Start of Block

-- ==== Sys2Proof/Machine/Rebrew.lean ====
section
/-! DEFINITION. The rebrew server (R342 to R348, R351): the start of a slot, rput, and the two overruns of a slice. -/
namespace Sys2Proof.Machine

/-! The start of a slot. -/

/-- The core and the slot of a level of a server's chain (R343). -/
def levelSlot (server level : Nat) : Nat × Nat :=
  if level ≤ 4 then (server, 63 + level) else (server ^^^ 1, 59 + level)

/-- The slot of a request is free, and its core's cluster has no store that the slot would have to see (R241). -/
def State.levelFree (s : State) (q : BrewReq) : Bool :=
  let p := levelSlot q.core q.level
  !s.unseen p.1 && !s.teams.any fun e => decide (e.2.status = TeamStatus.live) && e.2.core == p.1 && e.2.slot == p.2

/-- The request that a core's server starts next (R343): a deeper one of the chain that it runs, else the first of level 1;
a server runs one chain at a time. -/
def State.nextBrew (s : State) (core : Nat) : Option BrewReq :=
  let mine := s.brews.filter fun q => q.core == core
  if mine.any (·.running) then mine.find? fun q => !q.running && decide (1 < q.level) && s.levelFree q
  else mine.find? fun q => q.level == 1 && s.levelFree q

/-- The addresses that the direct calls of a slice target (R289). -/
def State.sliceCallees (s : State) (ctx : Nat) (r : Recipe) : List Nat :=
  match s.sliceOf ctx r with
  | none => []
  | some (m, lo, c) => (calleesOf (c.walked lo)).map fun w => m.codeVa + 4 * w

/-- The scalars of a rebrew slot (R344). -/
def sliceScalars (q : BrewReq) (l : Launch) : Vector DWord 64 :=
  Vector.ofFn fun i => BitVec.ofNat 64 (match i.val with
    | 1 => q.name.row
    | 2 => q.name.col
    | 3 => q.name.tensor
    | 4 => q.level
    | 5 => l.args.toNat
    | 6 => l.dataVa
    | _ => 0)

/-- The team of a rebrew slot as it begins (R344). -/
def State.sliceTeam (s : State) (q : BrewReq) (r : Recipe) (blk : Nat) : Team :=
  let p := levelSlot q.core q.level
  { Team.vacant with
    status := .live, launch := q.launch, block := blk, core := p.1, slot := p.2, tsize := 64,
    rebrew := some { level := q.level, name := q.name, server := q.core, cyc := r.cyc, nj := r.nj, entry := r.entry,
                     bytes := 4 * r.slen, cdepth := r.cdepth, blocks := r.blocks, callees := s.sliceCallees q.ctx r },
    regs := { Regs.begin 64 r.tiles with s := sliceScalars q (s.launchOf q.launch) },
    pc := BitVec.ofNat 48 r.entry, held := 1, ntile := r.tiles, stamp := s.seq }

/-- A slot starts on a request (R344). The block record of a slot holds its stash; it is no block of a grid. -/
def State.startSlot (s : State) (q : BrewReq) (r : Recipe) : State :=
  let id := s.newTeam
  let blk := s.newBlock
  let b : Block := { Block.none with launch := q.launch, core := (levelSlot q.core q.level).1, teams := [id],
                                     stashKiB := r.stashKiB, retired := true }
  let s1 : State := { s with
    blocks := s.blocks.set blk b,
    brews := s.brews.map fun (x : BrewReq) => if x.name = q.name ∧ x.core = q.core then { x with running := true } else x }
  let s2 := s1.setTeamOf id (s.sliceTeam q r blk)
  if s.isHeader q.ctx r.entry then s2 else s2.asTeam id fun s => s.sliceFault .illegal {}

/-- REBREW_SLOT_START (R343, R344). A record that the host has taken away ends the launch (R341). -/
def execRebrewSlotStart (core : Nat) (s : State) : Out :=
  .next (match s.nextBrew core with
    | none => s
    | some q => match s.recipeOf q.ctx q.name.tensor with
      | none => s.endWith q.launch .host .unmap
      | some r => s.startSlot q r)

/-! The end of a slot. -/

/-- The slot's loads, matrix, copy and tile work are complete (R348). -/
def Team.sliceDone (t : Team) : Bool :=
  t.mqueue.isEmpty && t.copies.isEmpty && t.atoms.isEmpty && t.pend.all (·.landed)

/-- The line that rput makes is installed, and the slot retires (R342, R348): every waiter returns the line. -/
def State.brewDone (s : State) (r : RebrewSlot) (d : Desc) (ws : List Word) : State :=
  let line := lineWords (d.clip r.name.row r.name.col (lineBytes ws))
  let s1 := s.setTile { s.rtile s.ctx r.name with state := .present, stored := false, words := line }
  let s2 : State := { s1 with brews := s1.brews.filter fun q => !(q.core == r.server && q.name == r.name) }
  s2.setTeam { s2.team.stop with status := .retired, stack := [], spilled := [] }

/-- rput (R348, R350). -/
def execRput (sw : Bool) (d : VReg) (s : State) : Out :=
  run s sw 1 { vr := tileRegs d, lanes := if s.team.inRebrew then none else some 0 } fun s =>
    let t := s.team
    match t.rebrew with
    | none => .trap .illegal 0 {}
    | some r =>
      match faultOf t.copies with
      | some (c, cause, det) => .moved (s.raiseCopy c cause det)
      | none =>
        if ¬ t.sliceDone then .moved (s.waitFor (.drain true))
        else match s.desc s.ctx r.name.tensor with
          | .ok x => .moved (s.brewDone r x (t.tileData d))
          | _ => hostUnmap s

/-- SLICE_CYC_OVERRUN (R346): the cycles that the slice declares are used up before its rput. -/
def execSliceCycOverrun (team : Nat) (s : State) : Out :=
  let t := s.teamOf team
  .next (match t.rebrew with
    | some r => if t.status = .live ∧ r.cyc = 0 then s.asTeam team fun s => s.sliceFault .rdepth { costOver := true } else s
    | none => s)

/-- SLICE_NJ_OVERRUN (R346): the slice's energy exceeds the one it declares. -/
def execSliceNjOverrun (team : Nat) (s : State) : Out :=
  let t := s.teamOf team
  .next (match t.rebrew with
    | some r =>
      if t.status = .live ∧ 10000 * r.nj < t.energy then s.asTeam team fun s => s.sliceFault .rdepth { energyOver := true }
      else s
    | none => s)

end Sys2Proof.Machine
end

End of Block
Start of Block

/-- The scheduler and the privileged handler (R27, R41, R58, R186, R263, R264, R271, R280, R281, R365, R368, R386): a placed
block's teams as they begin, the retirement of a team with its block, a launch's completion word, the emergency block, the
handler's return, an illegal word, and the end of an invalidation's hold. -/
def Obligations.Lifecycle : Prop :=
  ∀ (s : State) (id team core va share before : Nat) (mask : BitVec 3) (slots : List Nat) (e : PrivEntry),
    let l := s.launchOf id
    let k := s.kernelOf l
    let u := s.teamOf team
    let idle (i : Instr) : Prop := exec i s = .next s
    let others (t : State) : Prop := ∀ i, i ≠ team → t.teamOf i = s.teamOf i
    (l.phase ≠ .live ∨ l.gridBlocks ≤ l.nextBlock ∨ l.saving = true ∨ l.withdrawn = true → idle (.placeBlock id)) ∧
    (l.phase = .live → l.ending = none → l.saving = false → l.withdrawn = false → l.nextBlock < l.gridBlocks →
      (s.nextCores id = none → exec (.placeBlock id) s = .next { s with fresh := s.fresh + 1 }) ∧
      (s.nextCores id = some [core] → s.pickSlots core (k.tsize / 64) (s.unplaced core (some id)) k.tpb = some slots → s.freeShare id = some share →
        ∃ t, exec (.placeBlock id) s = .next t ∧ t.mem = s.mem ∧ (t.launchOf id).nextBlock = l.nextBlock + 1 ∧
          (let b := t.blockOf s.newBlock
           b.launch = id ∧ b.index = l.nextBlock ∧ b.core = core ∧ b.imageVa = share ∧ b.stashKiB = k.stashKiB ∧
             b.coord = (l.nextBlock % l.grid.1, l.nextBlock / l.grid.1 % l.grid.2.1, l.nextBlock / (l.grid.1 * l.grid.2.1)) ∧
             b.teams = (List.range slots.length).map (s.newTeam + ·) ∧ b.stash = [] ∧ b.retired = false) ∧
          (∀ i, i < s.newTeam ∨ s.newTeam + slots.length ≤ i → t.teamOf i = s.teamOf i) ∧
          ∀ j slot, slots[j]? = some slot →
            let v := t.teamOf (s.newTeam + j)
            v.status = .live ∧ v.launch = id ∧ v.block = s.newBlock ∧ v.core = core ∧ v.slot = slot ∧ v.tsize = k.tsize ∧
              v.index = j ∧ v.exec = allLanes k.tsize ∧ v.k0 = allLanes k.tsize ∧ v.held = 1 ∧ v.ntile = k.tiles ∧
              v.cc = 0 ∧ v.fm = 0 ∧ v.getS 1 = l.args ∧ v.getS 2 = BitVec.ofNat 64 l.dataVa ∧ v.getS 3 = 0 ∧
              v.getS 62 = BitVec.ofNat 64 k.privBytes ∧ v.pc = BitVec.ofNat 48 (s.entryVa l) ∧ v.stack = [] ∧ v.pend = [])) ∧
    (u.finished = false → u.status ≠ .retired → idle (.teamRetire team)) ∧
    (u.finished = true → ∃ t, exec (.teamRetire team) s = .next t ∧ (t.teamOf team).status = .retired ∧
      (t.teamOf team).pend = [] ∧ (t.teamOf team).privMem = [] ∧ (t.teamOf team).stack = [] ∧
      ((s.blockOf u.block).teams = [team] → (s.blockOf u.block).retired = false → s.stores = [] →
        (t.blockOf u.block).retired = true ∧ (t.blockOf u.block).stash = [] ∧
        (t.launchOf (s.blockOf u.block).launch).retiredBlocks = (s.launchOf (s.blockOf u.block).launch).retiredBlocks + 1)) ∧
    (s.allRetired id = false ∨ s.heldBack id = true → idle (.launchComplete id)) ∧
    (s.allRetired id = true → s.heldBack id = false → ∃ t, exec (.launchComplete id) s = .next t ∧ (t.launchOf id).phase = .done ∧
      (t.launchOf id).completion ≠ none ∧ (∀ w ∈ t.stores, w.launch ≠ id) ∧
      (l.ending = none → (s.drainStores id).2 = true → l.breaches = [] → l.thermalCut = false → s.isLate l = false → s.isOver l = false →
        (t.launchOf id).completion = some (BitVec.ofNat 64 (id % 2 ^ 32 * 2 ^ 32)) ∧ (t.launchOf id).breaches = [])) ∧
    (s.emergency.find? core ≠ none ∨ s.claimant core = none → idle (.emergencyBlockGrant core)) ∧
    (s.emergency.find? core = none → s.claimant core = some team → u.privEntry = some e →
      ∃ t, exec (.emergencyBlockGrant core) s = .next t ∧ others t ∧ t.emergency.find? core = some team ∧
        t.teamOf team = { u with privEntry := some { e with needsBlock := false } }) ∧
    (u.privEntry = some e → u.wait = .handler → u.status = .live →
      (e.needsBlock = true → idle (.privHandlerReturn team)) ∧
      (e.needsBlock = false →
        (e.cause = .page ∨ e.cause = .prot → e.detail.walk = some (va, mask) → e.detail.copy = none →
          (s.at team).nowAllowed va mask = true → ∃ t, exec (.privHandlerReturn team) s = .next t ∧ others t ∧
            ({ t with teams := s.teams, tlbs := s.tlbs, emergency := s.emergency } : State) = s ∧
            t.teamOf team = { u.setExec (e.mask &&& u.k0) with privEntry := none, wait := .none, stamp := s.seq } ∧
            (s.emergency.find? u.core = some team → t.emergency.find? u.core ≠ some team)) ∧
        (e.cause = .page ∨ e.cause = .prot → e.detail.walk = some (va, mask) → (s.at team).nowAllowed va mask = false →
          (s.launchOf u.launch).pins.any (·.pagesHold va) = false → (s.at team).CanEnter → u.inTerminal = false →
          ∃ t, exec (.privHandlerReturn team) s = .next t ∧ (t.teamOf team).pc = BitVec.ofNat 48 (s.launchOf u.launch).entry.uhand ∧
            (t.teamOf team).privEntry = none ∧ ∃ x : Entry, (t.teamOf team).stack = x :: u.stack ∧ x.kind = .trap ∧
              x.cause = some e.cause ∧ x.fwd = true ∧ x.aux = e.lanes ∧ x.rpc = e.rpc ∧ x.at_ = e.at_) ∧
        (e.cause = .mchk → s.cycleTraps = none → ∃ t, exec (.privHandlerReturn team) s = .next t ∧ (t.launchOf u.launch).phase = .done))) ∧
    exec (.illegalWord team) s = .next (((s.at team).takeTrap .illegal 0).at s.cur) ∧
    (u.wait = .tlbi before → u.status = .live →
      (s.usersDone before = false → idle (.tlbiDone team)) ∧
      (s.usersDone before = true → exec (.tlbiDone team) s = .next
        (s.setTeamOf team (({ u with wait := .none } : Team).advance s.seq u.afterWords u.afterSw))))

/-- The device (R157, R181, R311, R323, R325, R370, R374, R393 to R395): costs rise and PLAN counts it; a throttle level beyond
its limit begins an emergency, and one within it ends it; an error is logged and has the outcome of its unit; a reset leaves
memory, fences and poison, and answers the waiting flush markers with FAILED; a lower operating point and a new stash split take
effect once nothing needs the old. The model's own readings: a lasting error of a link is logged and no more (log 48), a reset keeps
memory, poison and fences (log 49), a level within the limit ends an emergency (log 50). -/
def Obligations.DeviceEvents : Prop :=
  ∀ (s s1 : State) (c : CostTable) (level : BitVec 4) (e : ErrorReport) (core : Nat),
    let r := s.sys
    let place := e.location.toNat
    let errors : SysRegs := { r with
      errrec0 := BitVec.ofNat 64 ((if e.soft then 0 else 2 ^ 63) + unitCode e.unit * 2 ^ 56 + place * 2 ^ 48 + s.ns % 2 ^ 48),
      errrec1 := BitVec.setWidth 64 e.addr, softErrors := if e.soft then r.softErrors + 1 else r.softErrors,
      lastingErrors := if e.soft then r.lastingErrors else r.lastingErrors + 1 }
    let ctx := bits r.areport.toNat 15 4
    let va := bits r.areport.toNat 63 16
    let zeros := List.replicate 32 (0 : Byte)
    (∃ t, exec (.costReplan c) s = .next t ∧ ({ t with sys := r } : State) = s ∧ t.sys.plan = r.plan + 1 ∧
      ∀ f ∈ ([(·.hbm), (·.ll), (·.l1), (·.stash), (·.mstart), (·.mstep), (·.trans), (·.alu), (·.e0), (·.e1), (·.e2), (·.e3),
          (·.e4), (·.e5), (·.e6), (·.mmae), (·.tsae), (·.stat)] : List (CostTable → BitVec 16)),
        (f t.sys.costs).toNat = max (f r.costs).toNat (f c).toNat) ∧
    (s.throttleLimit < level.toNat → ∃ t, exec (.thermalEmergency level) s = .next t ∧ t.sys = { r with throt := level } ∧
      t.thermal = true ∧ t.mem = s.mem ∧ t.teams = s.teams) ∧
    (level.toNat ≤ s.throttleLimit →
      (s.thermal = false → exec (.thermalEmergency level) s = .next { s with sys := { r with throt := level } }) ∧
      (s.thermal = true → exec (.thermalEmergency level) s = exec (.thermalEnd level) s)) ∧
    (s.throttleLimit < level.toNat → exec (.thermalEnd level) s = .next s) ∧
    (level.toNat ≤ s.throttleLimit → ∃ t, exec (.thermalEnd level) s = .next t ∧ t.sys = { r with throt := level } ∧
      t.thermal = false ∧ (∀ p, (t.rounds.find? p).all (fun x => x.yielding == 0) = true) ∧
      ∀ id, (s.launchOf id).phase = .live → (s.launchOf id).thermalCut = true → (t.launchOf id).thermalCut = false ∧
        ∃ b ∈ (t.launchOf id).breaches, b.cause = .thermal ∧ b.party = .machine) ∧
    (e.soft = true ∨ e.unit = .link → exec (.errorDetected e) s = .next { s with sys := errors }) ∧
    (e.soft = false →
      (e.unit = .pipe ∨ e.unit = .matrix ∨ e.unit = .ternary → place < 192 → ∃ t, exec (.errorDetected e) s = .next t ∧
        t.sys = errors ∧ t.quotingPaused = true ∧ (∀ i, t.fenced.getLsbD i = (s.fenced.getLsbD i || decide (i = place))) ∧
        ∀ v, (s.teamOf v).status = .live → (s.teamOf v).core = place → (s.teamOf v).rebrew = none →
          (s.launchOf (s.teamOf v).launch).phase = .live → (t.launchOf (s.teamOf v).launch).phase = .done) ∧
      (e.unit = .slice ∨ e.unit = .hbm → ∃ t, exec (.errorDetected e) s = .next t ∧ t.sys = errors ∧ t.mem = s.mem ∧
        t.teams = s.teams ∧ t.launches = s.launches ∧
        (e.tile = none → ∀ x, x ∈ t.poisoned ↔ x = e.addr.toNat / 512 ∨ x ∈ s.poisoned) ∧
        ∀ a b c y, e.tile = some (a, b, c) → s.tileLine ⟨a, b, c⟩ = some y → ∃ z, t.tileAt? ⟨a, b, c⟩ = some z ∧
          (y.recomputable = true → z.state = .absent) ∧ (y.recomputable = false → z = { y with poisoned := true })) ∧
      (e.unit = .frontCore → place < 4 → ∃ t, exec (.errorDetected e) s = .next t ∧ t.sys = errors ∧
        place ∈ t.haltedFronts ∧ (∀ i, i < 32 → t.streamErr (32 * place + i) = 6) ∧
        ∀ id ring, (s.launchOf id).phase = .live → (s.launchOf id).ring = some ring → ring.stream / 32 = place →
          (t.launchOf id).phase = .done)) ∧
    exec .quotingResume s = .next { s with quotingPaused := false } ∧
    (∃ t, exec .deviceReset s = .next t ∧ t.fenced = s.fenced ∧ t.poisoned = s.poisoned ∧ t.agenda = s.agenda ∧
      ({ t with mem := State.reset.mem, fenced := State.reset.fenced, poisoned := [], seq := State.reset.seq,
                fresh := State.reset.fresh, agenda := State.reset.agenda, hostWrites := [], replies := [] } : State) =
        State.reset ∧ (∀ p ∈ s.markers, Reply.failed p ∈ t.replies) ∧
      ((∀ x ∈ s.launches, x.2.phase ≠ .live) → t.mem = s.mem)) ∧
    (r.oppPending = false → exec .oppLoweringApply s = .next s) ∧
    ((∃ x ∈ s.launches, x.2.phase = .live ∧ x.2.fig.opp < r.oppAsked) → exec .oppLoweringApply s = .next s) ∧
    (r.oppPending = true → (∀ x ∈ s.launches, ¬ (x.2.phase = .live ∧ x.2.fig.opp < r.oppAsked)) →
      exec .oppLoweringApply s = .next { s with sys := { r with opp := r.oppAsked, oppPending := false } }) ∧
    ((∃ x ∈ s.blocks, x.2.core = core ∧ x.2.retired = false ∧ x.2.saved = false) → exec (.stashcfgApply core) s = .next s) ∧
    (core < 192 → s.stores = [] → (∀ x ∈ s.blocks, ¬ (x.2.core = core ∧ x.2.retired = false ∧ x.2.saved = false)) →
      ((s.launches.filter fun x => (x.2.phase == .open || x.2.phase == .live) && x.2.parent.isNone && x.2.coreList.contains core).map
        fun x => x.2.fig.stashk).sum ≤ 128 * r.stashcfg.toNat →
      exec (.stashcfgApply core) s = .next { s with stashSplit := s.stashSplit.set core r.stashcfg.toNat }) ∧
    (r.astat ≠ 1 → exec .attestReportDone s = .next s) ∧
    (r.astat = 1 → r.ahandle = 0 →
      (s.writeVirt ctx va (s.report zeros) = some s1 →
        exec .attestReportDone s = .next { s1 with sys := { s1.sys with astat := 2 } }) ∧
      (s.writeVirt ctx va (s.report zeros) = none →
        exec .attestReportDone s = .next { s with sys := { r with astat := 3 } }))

End of Block

* _Action item_: The lines above from the one containing "-- ==== Sys2Proof/Machine/Rebrew.lean" through the one containing "3 => q.name.tensor" are to be set down exactly, and no others.

* _Result_:
-- ==== Sys2Proof/Machine/Rebrew.lean ====
section
/-! DEFINITION. The rebrew server (R342 to R348, R351): the start of a slot, rput, and the two overruns of a slice. -/
namespace Sys2Proof.Machine

/-! The start of a slot. -/

/-- The core and the slot of a level of a server's chain (R343). -/
def levelSlot (server level : Nat) : Nat × Nat :=
  if level ≤ 4 then (server, 63 + level) else (server ^^^ 1, 59 + level)

/-- The slot of a request is free, and its core's cluster has no store that the slot would have to see (R241). -/
def State.levelFree (s : State) (q : BrewReq) : Bool :=
  let p := levelSlot q.core q.level
  !s.unseen p.1 && !s.teams.any fun e => decide (e.2.status = TeamStatus.live) && e.2.core == p.1 && e.2.slot == p.2

/-- The request that a core's server starts next (R343): a deeper one of the chain that it runs, else the first of level 1;
a server runs one chain at a time. -/
def State.nextBrew (s : State) (core : Nat) : Option BrewReq :=
  let mine := s.brews.filter fun q => q.core == core
  if mine.any (·.running) then mine.find? fun q => !q.running && decide (1 < q.level) && s.levelFree q
  else mine.find? fun q => q.level == 1 && s.levelFree q

/-- The addresses that the direct calls of a slice target (R289). -/
def State.sliceCallees (s : State) (ctx : Nat) (r : Recipe) : List Nat :=
  match s.sliceOf ctx r with
  | none => []
  | some (m, lo, c) => (calleesOf (c.walked lo)).map fun w => m.codeVa + 4 * w

/-- The scalars of a rebrew slot (R344). -/
def sliceScalars (q : BrewReq) (l : Launch) : Vector DWord 64 :=
  Vector.ofFn fun i => BitVec.ofNat 64 (match i.val with
    | 1 => q.name.row
    | 2 => q.name.col
    | 3 => q.name.tensor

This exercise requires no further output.